Whereas our current work is based on the analysis of national catalogues, our work is helping to challenge the nationalistic view of individual catalogues, and paves the way towards large-scale integration of bibliographic data resources. A number of key challenges remain to be overcome, however. For instance, the ambiguous author and place names will cause additional challenges; reliable identification of duplicate entries and biases in the data collection processes need to be solved; and the dozens of commonly used languages and local cataloguing conventions will complicate the analyses. On the other hand, as we have demonstrated, significant historical trends, such as the rate of change in language use or book size are often overwhelmingly clear and robust to variations in individual data entries. Integrative analysis of multiple catalogues can thus help to verify the information and provide complementary views to the universally observed historical trends. Hence, our systematic approach provides a starting point, guidelines, and a set of practically tested algorithms for more extensive integration of national catalogues. Development of targeted open source algorithms and transparent data processing workflows is a central component in such work.
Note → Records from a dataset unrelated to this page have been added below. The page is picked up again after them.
-- ==== Sys2Proof/Laws/Seal.lean ====
section
/-! SUPPORT. What almost no operation changes: the queue, the lifecycle state, the anti-rollback count, the mark of the device secret, the SVN of the booted
image and BOOTOK. One law for each operation and each command; the few that do change one of them are in Laws/Life.lean. -/

namespace Sys2Proof.Machine

/-! ## Repetition -/

@[simp] theorem forEach_nil {α : Type} (f : α → State → State) (s : State) : forEach [] f s = s := rfl
@[simp] theorem forEach_cons {α : Type} (a : α) (l : List α) (f : α → State → State) (s : State) :
    forEach (a :: l) f s = forEach l f (f a s) := rfl
theorem forEach_append {α : Type} (l m : List α) (f : α → State → State) (s : State) :
    forEach (l ++ m) f s = forEach m f (forEach l f s) := by simp [forEach]

/-- What each round keeps, the repetition keeps. -/
theorem forEach_ind {α : Type} {P : State → Prop} {l : List α} {f : α → State → State} {s : State}
    (h0 : P s) (h : ∀ a ∈ l, ∀ t, P t → P (f a t)) : P (forEach l f s) := by
  induction l generalizing s with
  | nil => exact h0
  | cons a l ih => exact ih (h a (by simp) s h0) fun b hb => h b (by simp [hb])

/-- A reading that no round changes. -/
theorem forEach_same {α β : Type} {g : State → β} {l : List α} {f : α → State → State} {s : State}
    (h : ∀ a ∈ l, ∀ t, g (f a t) = g t) : g (forEach l f s) = g s :=
  forEach_ind (P := fun t => g t = g s) rfl fun a ha t ht => (h a ha t).trans ht

/-- Rounds that change nothing. -/
theorem forEach_id {α : Type} {l : List α} {f : α → State → State} {s : State} (h : ∀ a ∈ l, f a s = s) : forEach l f s = s := by
  induction l with
  | nil => rfl
  | cons a l ih => rw [forEach_cons, h a (by simp)]; exact ih fun b hb => h b (by simp [hb])

/-! ## The seal -/

/-- The queue, the fuses and what the boot has left. -/
def State.seal (s : State) : List Instr × BitVec 4 × Nat × Bool × BitVec 7 × Bool :=
  (s.pending, s.sec.lc, s.sec.svf, s.sec.dsWritten, s.dev.bootSvn, s.dev.bootok)

/-- The outcome leaves the seal as it was. -/
def Keeps (s : State) (o : Host.Outcome State Fault Refusal) : Prop := ∀ t, o = .next t → t.seal = s.seal

@[simp] theorem keeps_next (s t : State) : Keeps s (.next t) ↔ t.seal = s.seal := by simp [Keeps]
@[simp] theorem keeps_fault (s : State) (f : Fault) : Keeps s (.fault f) := by simp [Keeps]
@[simp] theorem keeps_refused (s : State) (f : Refusal) : Keeps s (.refused f) := by simp [Keeps]
@[simp] theorem seal_ite (c : Prop) [Decidable c] (a b : State) : (if c then a else b).seal = if c then a.seal else b.seal := apply_ite _ _ _ _
@[simp] theorem seal_forEach {α : Type} {l : List α} {f : α → State → State} (h : ∀ a t, (f a t).seal = t.seal) (s : State) : (forEach l f s).seal = s.seal := by
  unfold forEach; induction l generalizing s with
  | nil => rfl
  | cons a l ih => exact (ih _).trans (h a s)
@[simp] theorem State.modDev_seal (s : State) (f : Dev → Dev) (h : (f s.dev).bootSvn = s.dev.bootSvn ∧ (f s.dev).bootok = s.dev.bootok) : (s.modDev f).seal = s.seal := by
  simp [State.seal, State.modDev, h.1, h.2]
@[simp] theorem State.modSec_seal (s : State) (f : Sec → Sec) (h : (f s.sec).lc = s.sec.lc ∧ (f s.sec).svf = s.sec.svf ∧ (f s.sec).dsWritten = s.sec.dsWritten) : (s.modSec f).seal = s.seal := by
  simp [State.seal, State.modSec, h.1, h.2.1, h.2.2]
@[simp] theorem seal_with_passSeq (t : State) (x0 : Nat) : ({ t with passSeq := x0 } : State).seal = t.seal := rfl
@[simp] theorem seal_with_slotSeq (t : State) (x0 : Nat) : ({ t with slotSeq := x0 } : State).seal = t.seal := rfl
@[simp] theorem seal_with_jobs_runs (t : State) (x0 : Tab JobRec) (x1 : Tab JobRun) : ({ t with jobs := x0, runs := x1 } : State).seal = t.seal := rfl
@[simp] theorem seal_with_ledger_mirror_badP_badM_jobs_runs (t : State) (x0 : Tab Entry) (x1 : Tab Entry) (x2 : List Nat) (x3 : List Nat) (x4 : Tab JobRec) (x5 : Tab JobRun) : ({ t with ledger := x0, mirror := x1, badP := x2, badM := x3, jobs := x4, runs := x5 } : State).seal = t.seal := rfl
@[simp] theorem seal_with_ledger_mirror_badP_badM (t : State) (x0 : Tab Entry) (x1 : Tab Entry) (x2 : List Nat) (x3 : List Nat) : ({ t with ledger := x0, mirror := x1, badP := x2, badM := x3 } : State).seal = t.seal := rfl
@[simp] theorem seal_with_badP (t : State) (x0 : List Nat) : ({ t with badP := x0 } : State).seal = t.seal := rfl
@[simp] theorem seal_with_badM (t : State) (x0 : List Nat) : ({ t with badM := x0 } : State).seal = t.seal := rfl
@[simp] theorem seal_with_market (t : State) (x0 : Market) : ({ t with market := x0 } : State).seal = t.seal := rfl
@[simp] theorem seal_with_slices (t : State) (x0 : Tab Slice) : ({ t with slices := x0 } : State).seal = t.seal := rfl
@[simp] theorem seal_with_engines (t : State) (x0 : Tab Engine) : ({ t with engines := x0 } : State).seal = t.seal := rfl
@[simp] theorem seal_with_dram_market (t : State) (x0 : Mem) (x1 : Market) : ({ t with dram := x0, market := x1 } : State).seal = t.seal := rfl
@[simp] theorem seal_foldl {α : Type} {f : State → α → State} (h : ∀ t a, (f t a).seal = t.seal) (l : List α) (s : State) : (l.foldl f s).seal = s.seal := by
  induction l generalizing s with
  | nil => rfl
  | cons a l ih => exact (ih _).trans (h s a)
@[simp] theorem seal_foldl_snd {α β : Type} {f : β × State → α → β × State} (h : ∀ x a, (f x a).2.seal = x.2.seal) (l : List α) (x : β × State) : (l.foldl f x).2.seal = x.2.seal := by
  induction l generalizing x with
  | nil => rfl
  | cons a l ih => exact (ih _).trans (h x a)
theorem seal_snd {α : Type} {x : α × State} {a : α} {t : State} (h : x = (a, t)) : t.seal = x.2.seal := by rw [h]
theorem seal_snd2 {α β : Type} {x : α × β × State} {a : α} {b : β} {t : State} (h : x = (a, b, t)) : t.seal = x.2.2.seal := by rw [h]
@[simp] theorem State.used_seal (s : State) (n : Nat) : (s.used n).seal = s.seal := rfl
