-- ==== Sys2Proof/Laws/State.lean ====
section
/-! SUPPORT. What each named update of the state does to each field and to each named reading: one law for each, so that no proof unfolds a
record update. -/

namespace Sys2Proof.Machine

/-! ## Updates of a part through its update of the whole -/

@[simp] theorem State.modEng_eq (s : State) (n : Nat) (f : Engine → Engine) : s.modEng n f = s.setEng n (f (s.eng n)) := rfl
@[simp] theorem State.modQueue_eq (s : State) (n : Nat) (f : Queue → Queue) : s.modQueue n f = s.setQueue n (f (s.queue n)) := rfl
@[simp] theorem State.modJob_eq (s : State) (n : Nat) (f : JobRec → JobRec) : s.modJob n f = s.setJob n (f (s.job n)) := rfl
@[simp] theorem State.modRun_eq (s : State) (n : Nat) (f : JobRun → JobRun) : s.modRun n f = s.setRun n (f (s.run n)) := rfl
@[simp] theorem State.modArea_eq (s : State) (n : Nat) (f : Area → Area) : s.modArea n f = s.setArea n (f (s.area n)) := rfl
@[simp] theorem State.modSlot_eq (s : State) (n : Nat) (f : Slot → Slot) : s.modSlot n f = s.setSlot n (f (s.slot n)) := rfl
@[simp] theorem State.modSlice_eq (s : State) (n : Nat) (f : Slice → Slice) : s.modSlice n f = s.setSlice n (f (s.slice n)) := rfl
@[simp] theorem State.modPort_eq (s : State) (n : Nat) (f : Port → Port) : s.modPort n f = s.setPort n (f (s.port n)) := rfl
@[simp] theorem State.modPeer_eq (s : State) (n : Nat) (f : Peer → Peer) : s.modPeer n f = s.setPeer n (f (s.peer n)) := rfl
@[simp] theorem State.modStream_eq (s : State) (n : Nat) (f : Stream → Stream) : s.modStream n f = s.setStream n (f (s.stream n)) := rfl
@[simp] theorem State.modTable_eq (s : State) (n : Nat) (f : Table → Table) : s.modTable n f = s.setTable n (f (s.table n)) := rfl
@[simp] theorem State.modWindow_eq (s : State) (e w : Nat) (f : Window → Window) : s.modWindow e w f = s.setWindow e w (f (s.window e w)) := rfl
@[simp] theorem State.modCtx_eq (s : State) (p : Path) (f : Ctx → Ctx) : s.modCtx p f = s.setCtx p (f (s.ctx p)) := rfl
@[simp] theorem State.bumpFree_eq (s : State) (g i c : Nat) : s.bumpFree g i c = (s.bump g i c s.free).used 1 := rfl

/-! ## Reading back what was written -/

@[simp] theorem State.eng_setEng_same (s : State) (n : Nat) (x : Engine) : (s.setEng n x).eng n = x := Tab.get_set_same _ _ _ _
theorem State.eng_setEng (s : State) (n m : Nat) (x : Engine) : (s.setEng n x).eng m = if m = n then x else s.eng m := Tab.get_set _ _ _ _ _
@[simp] theorem State.eng_setEng_other (s : State) (n m : Nat) (x : Engine) (h : m ≠ n) : (s.setEng n x).eng m = s.eng m := Tab.get_set_other _ _ _ h
@[simp] theorem State.queue_setQueue_same (s : State) (n : Nat) (x : Queue) : (s.setQueue n x).queue n = x := Tab.get_set_same _ _ _ _
theorem State.queue_setQueue (s : State) (n m : Nat) (x : Queue) : (s.setQueue n x).queue m = if m = n then x else s.queue m := Tab.get_set _ _ _ _ _
@[simp] theorem State.queue_setQueue_other (s : State) (n m : Nat) (x : Queue) (h : m ≠ n) : (s.setQueue n x).queue m = s.queue m := Tab.get_set_other _ _ _ h
@[simp] theorem State.job_setJob_same (s : State) (n : Nat) (x : JobRec) : (s.setJob n x).job n = x := Tab.get_set_same _ _ _ _
theorem State.job_setJob (s : State) (n m : Nat) (x : JobRec) : (s.setJob n x).job m = if m = n then x else s.job m := Tab.get_set _ _ _ _ _
@[simp] theorem State.job_setJob_other (s : State) (n m : Nat) (x : JobRec) (h : m ≠ n) : (s.setJob n x).job m = s.job m := Tab.get_set_other _ _ _ h
@[simp] theorem State.run_setRun_same (s : State) (n : Nat) (x : JobRun) : (s.setRun n x).run n = x := Tab.get_set_same _ _ _ _
theorem State.run_setRun (s : State) (n m : Nat) (x : JobRun) : (s.setRun n x).run m = if m = n then x else s.run m := Tab.get_set _ _ _ _ _
@[simp] theorem State.run_setRun_other (s : State) (n m : Nat) (x : JobRun) (h : m ≠ n) : (s.setRun n x).run m = s.run m := Tab.get_set_other _ _ _ h
@[simp] theorem State.area_setArea_same (s : State) (n : Nat) (x : Area) : (s.setArea n x).area n = x := Tab.get_set_same _ _ _ _
theorem State.area_setArea (s : State) (n m : Nat) (x : Area) : (s.setArea n x).area m = if m = n then x else s.area m := Tab.get_set _ _ _ _ _
@[simp] theorem State.area_setArea_other (s : State) (n m : Nat) (x : Area) (h : m ≠ n) : (s.setArea n x).area m = s.area m := Tab.get_set_other _ _ _ h
@[simp] theorem State.slot_setSlot_same (s : State) (n : Nat) (x : Slot) : (s.setSlot n x).slot n = x := Tab.get_set_same _ _ _ _
theorem State.slot_setSlot (s : State) (n m : Nat) (x : Slot) : (s.setSlot n x).slot m = if m = n then x else s.slot m := Tab.get_set _ _ _ _ _
@[simp] theorem State.slot_setSlot_other (s : State) (n m : Nat) (x : Slot) (h : m ≠ n) : (s.setSlot n x).slot m = s.slot m := Tab.get_set_other _ _ _ h
@[simp] theorem State.slice_setSlice_same (s : State) (n : Nat) (x : Slice) : (s.setSlice n x).slice n = x := Tab.get_set_same _ _ _ _
theorem State.slice_setSlice (s : State) (n m : Nat) (x : Slice) : (s.setSlice n x).slice m = if m = n then x else s.slice m := Tab.get_set _ _ _ _ _
@[simp] theorem State.slice_setSlice_other (s : State) (n m : Nat) (x : Slice) (h : m ≠ n) : (s.setSlice n x).slice m = s.slice m := Tab.get_set_other _ _ _ h
@[simp] theorem State.port_setPort_same (s : State) (n : Nat) (x : Port) : (s.setPort n x).port n = x := Tab.get_set_same _ _ _ _
theorem State.port_setPort (s : State) (n m : Nat) (x : Port) : (s.setPort n x).port m = if m = n then x else s.port m := Tab.get_set _ _ _ _ _
@[simp] theorem State.port_setPort_other (s : State) (n m : Nat) (x : Port) (h : m ≠ n) : (s.setPort n x).port m = s.port m := Tab.get_set_other _ _ _ h
@[simp] theorem State.peer_setPeer_same (s : State) (n : Nat) (x : Peer) : (s.setPeer n x).peer n = x := Tab.get_set_same _ _ _ _
theorem State.peer_setPeer (s : State) (n m : Nat) (x : Peer) : (s.setPeer n x).peer m = if m = n then x else s.peer m := Tab.get_set _ _ _ _ _
@[simp] theorem State.peer_setPeer_other (s : State) (n m : Nat) (x : Peer) (h : m ≠ n) : (s.setPeer n x).peer m = s.peer m := Tab.get_set_other _ _ _ h
@[simp] theorem State.rx_setRx_same (s : State) (n : Nat) (x : SendRx) : (s.setRx n x).rx n = x := Tab.get_set_same _ _ _ _
theorem State.rx_setRx (s : State) (n m : Nat) (x : SendRx) : (s.setRx n x).rx m = if m = n then x else s.rx m := Tab.get_set _ _ _ _ _
@[simp] theorem State.rx_setRx_other (s : State) (n m : Nat) (x : SendRx) (h : m ≠ n) : (s.setRx n x).rx m = s.rx m := Tab.get_set_other _ _ _ h
@[simp] theorem State.stx_setStx_same (s : State) (n : Nat) (x : SendTx) : (s.setStx n x).stx n = x := Tab.get_set_same _ _ _ _
theorem State.stx_setStx (s : State) (n m : Nat) (x : SendTx) : (s.setStx n x).stx m = if m = n then x else s.stx m := Tab.get_set _ _ _ _ _
@[simp] theorem State.stx_setStx_other (s : State) (n m : Nat) (x : SendTx) (h : m ≠ n) : (s.setStx n x).stx m = s.stx m := Tab.get_set_other _ _ _ h
@[simp] theorem State.stream_setStream_same (s : State) (n : Nat) (x : Stream) : (s.setStream n x).stream n = x := Tab.get_set_same _ _ _ _
theorem State.stream_setStream (s : State) (n m : Nat) (x : Stream) : (s.setStream n x).stream m = if m = n then x else s.stream m := Tab.get_set _ _ _ _ _
@[simp] theorem State.stream_setStream_other (s : State) (n m : Nat) (x : Stream) (h : m ≠ n) : (s.setStream n x).stream m = s.stream m := Tab.get_set_other _ _ _ h
@[simp] theorem State.table_setTable_same (s : State) (n : Nat) (x : Table) : (s.setTable n x).table n = x := Tab.get_set_same _ _ _ _
theorem State.table_setTable (s : State) (n m : Nat) (x : Table) : (s.setTable n x).table m = if m = n then x else s.table m := Tab.get_set _ _ _ _ _
@[simp] theorem State.table_setTable_other (s : State) (n m : Nat) (x : Table) (h : m ≠ n) : (s.setTable n x).table m = s.table m := Tab.get_set_other _ _ _ h
@[simp] theorem State.cell_setCell_same (s : State) (n : Nat) (x : Option Deposit) : (s.setCell n x).cell n = x := Tab.get_set_same _ _ _ _
theorem State.cell_setCell (s : State) (n m : Nat) (x : Option Deposit) : (s.setCell n x).cell m = if m = n then x else s.cell m := Tab.get_set _ _ _ _ _
@[simp] theorem State.cell_setCell_other (s : State) (n m : Nat) (x : Option Deposit) (h : m ≠ n) : (s.setCell n x).cell m = s.cell m := Tab.get_set_other _ _ _ h
@[simp] theorem State.window_setWindow_same (s : State) (e w : Nat) (x : Window) : (s.setWindow e w x).window e w = x := Tab.get_set_same _ _ _ _
theorem State.window_setWindow_other (s : State) (e w e' w' : Nat) (x : Window) (h : 8 * e' + w' ≠ 8 * e + w) :
    (s.setWindow e w x).window e' w' = s.window e' w' := Tab.get_set_other _ _ _ h
@[simp] theorem State.cbSlot_setCbSlot_same (s : State) (t i : Nat) (x : CbSlot) : (s.setCbSlot t i x).cbSlot t i = x := Tab.get_set_same _ _ _ _
theorem State.cbSlot_setCbSlot_other (s : State) (t i t' i' : Nat) (x : CbSlot) (h : 2 * t' + i' ≠ 2 * t + i) :
    (s.setCbSlot t i x).cbSlot t' i' = s.cbSlot t' i' := Tab.get_set_other _ _ _ h
theorem pathCtx_inj (p q : Path) (h : pathCtx p = pathCtx q) : p = q := by
  cases p <;> cases q <;> simp_all [pathCtx] <;> omega
@[simp] theorem State.ctx_setCtx_same (s : State) (p : Path) (x : Ctx) : (s.setCtx p x).ctx p = x := Tab.get_set_same _ _ _ _
theorem State.ctx_setCtx_other (s : State) (p q : Path) (x : Ctx) (h : q ≠ p) : (s.setCtx p x).ctx q = s.ctx q :=
  Tab.get_set_other _ _ _ fun e => h (pathCtx_inj _ _ e)
theorem State.byte_write_in (s : State) (a i : Nat) (bs : List Byte) (h : i < bs.length) : (s.write a bs).byte (a + i) = bs[i]?.getD 0 :=
  Mem.get_setBytes_in _ _ _ _ _ h
theorem State.byte_write_other (s : State) (a j : Nat) (bs : List Byte) (h : j < a ∨ a + bs.length ≤ j) : (s.write a bs).byte j = s.byte j :=
  Mem.get_setBytes_other _ _ _ _ _ h
theorem State.bytes_write (s : State) (a : Nat) (bs : List Byte) : (s.write a bs).bytes a bs.length = bs := Mem.getBytes_setBytes _ _ _ _
/-- Every write to DRAM keeps its canonical form. -/
theorem State.wf_write (s : State) (a : Nat) (bs : List Byte) (h : Tab.wf (0 : Byte) s.dram = true) : Tab.wf (0 : Byte) (s.write a bs).dram = true :=
  Mem.wf_setBytes _ _ _ _ h
theorem State.ctr_bump_same (s : State) (g i c n : Nat) : (s.bump g i c n).ctr g i c = s.ctr g i c + BitVec.ofNat 40 n := Tab.get_set_same _ _ _ _


/-! ## setEng -/

section
variable (s : State) (n : Nat) (x : Engine)
@[simp] theorem State.setEng_engines : (s.setEng n x).engines = Tab.set {} s.engines n x := rfl
@[simp] theorem State.setEng_pending : (s.setEng n x).pending = s.pending := rfl
@[simp] theorem State.setEng_fresh : (s.setEng n x).fresh = s.fresh := rfl
@[simp] theorem State.setEng_dev : (s.setEng n x).dev = s.dev := rfl
@[simp] theorem State.setEng_ctxs : (s.setEng n x).ctxs = s.ctxs := rfl
@[simp] theorem State.setEng_queues : (s.setEng n x).queues = s.queues := rfl
@[simp] theorem State.setEng_ledger : (s.setEng n x).ledger = s.ledger := rfl
@[simp] theorem State.setEng_mirror : (s.setEng n x).mirror = s.mirror := rfl
@[simp] theorem State.setEng_badP : (s.setEng n x).badP = s.badP := rfl
@[simp] theorem State.setEng_badM : (s.setEng n x).badM = s.badM := rfl
@[simp] theorem State.setEng_jobs : (s.setEng n x).jobs = s.jobs := rfl
@[simp] theorem State.setEng_runs : (s.setEng n x).runs = s.runs := rfl
@[simp] theorem State.setEng_areas : (s.setEng n x).areas = s.areas := rfl
@[simp] theorem State.setEng_cells : (s.setEng n x).cells = s.cells := rfl
@[simp] theorem State.setEng_admitting : (s.setEng n x).admitting = s.admitting := rfl
@[simp] theorem State.setEng_slots : (s.setEng n x).slots = s.slots := rfl
@[simp] theorem State.setEng_slotSeq : (s.setEng n x).slotSeq = s.slotSeq := rfl
@[simp] theorem State.setEng_passSeq : (s.setEng n x).passSeq = s.passSeq := rfl
@[simp] theorem State.setEng_windows : (s.setEng n x).windows = s.windows := rfl
@[simp] theorem State.setEng_slices : (s.setEng n x).slices = s.slices := rfl
@[simp] theorem State.setEng_books : (s.setEng n x).books = s.books := rfl
@[simp] theorem State.setEng_dram : (s.setEng n x).dram = s.dram := rfl
@[simp] theorem State.setEng_ports : (s.setEng n x).ports = s.ports := rfl
@[simp] theorem State.setEng_peers : (s.setEng n x).peers = s.peers := rfl
@[simp] theorem State.setEng_sendRx : (s.setEng n x).sendRx = s.sendRx := rfl
@[simp] theorem State.setEng_sendTx : (s.setEng n x).sendTx = s.sendTx := rfl
@[simp] theorem State.setEng_streams : (s.setEng n x).streams = s.streams := rfl
@[simp] theorem State.setEng_market : (s.setEng n x).market = s.market := rfl
@[simp] theorem State.setEng_tx : (s.setEng n x).tx = s.tx := rfl
@[simp] theorem State.setEng_bell : (s.setEng n x).bell = s.bell := rfl
@[simp] theorem State.setEng_book : (s.setEng n x).book = s.book := rfl
@[simp] theorem State.setEng_pins : (s.setEng n x).pins = s.pins := rfl
@[simp] theorem State.setEng_power : (s.setEng n x).power = s.power := rfl
@[simp] theorem State.setEng_watch : (s.setEng n x).watch = s.watch := rfl
@[simp] theorem State.setEng_sec : (s.setEng n x).sec = s.sec := rfl
@[simp] theorem State.setEng_tables : (s.setEng n x).tables = s.tables := rfl
@[simp] theorem State.setEng_ctrs : (s.setEng n x).ctrs = s.ctrs := rfl
@[simp] theorem State.queue_setEng (k : Nat) : (s.setEng n x).queue k = s.queue k := rfl
@[simp] theorem State.job_setEng (k : Nat) : (s.setEng n x).job k = s.job k := rfl
@[simp] theorem State.run_setEng (k : Nat) : (s.setEng n x).run k = s.run k := rfl
@[simp] theorem State.area_setEng (k : Nat) : (s.setEng n x).area k = s.area k := rfl
@[simp] theorem State.slot_setEng (k : Nat) : (s.setEng n x).slot k = s.slot k := rfl
@[simp] theorem State.slice_setEng (k : Nat) : (s.setEng n x).slice k = s.slice k := rfl
@[simp] theorem State.port_setEng (k : Nat) : (s.setEng n x).port k = s.port k := rfl
@[simp] theorem State.peer_setEng (k : Nat) : (s.setEng n x).peer k = s.peer k := rfl
@[simp] theorem State.rx_setEng (k : Nat) : (s.setEng n x).rx k = s.rx k := rfl
@[simp] theorem State.stx_setEng (k : Nat) : (s.setEng n x).stx k = s.stx k := rfl
@[simp] theorem State.stream_setEng (k : Nat) : (s.setEng n x).stream k = s.stream k := rfl
@[simp] theorem State.table_setEng (k : Nat) : (s.setEng n x).table k = s.table k := rfl
@[simp] theorem State.cell_setEng (k : Nat) : (s.setEng n x).cell k = s.cell k := rfl
@[simp] theorem State.window_setEng (j k : Nat) : (s.setEng n x).window j k = s.window j k := rfl
@[simp] theorem State.cbSlot_setEng (j k : Nat) : (s.setEng n x).cbSlot j k = s.cbSlot j k := rfl
@[simp] theorem State.ctx_setEng (q : Path) : (s.setEng n x).ctx q = s.ctx q := rfl
@[simp] theorem State.byte_setEng (k : Nat) : (s.setEng n x).byte k = s.byte k := rfl
@[simp] theorem State.bytes_setEng (j k : Nat) : (s.setEng n x).bytes j k = s.bytes j k := rfl
@[simp] theorem State.ctr_setEng (j k l : Nat) : (s.setEng n x).ctr j k l = s.ctr j k l := rfl
@[simp] theorem State.entry_setEng (k : Nat) : (s.setEng n x).entry k = s.entry k := rfl
end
We have investigated four bibliographies, which include the FNB, SNB, ESTC, and HPBD. Each catalogue is associated with an open harmonization workflow, which is largely based on the same overall harmonization methodology, with custom modifications for each catalog. These open data analytical ecosystems provide a transparent account from raw data harmonization to the final statistical analysis, summaries, and visualization. We have taken advantage of a number of openly available generic data analytical tools. Our algorithms focus specifically on bibliographic data analysis, and can be potentially used by others working on related research challenges in this or other areas as many of the problems relating to name disambiguation, entry harmonization, and integrative analysis are commonly encountered in digital humanities and other fields. Furthermore, we have shown how external sources of metadata, for instance, on authors, publishers, or geographical places, can be used to enrich and verify bibliographic information. This type of ecosystem has potential for wider implementation in related studies and other bibliographies. We are continuing to improve code documentation in order to facilitate collaborative methods development in this field. The open data analytical ecosystems that we have developed, are designed and implemented by and for the users of bibliographic records, at the same time augmenting missing information and enriching the data with supporting information from external sources.
In addition to the historical analysis of knowledge production trends, and algorithmic tools for such analysis, we are releasing a notably improved version of the Finnish national bibliography FNB. The lack of open data availability sets remarkable limitations for efficient and collaborative research use, and accumulation of knowledge regarding the research use of these digital resources. Here, the combination of code and data demonstrate the potential of our open science approach for the open research use of library catalogs, and the essential role that data harmonization and integration plays in this process. As such, we hope that our work is setting an example of a dedicated open science project, which aims to open the complete research workflow for collaborative criticism and development.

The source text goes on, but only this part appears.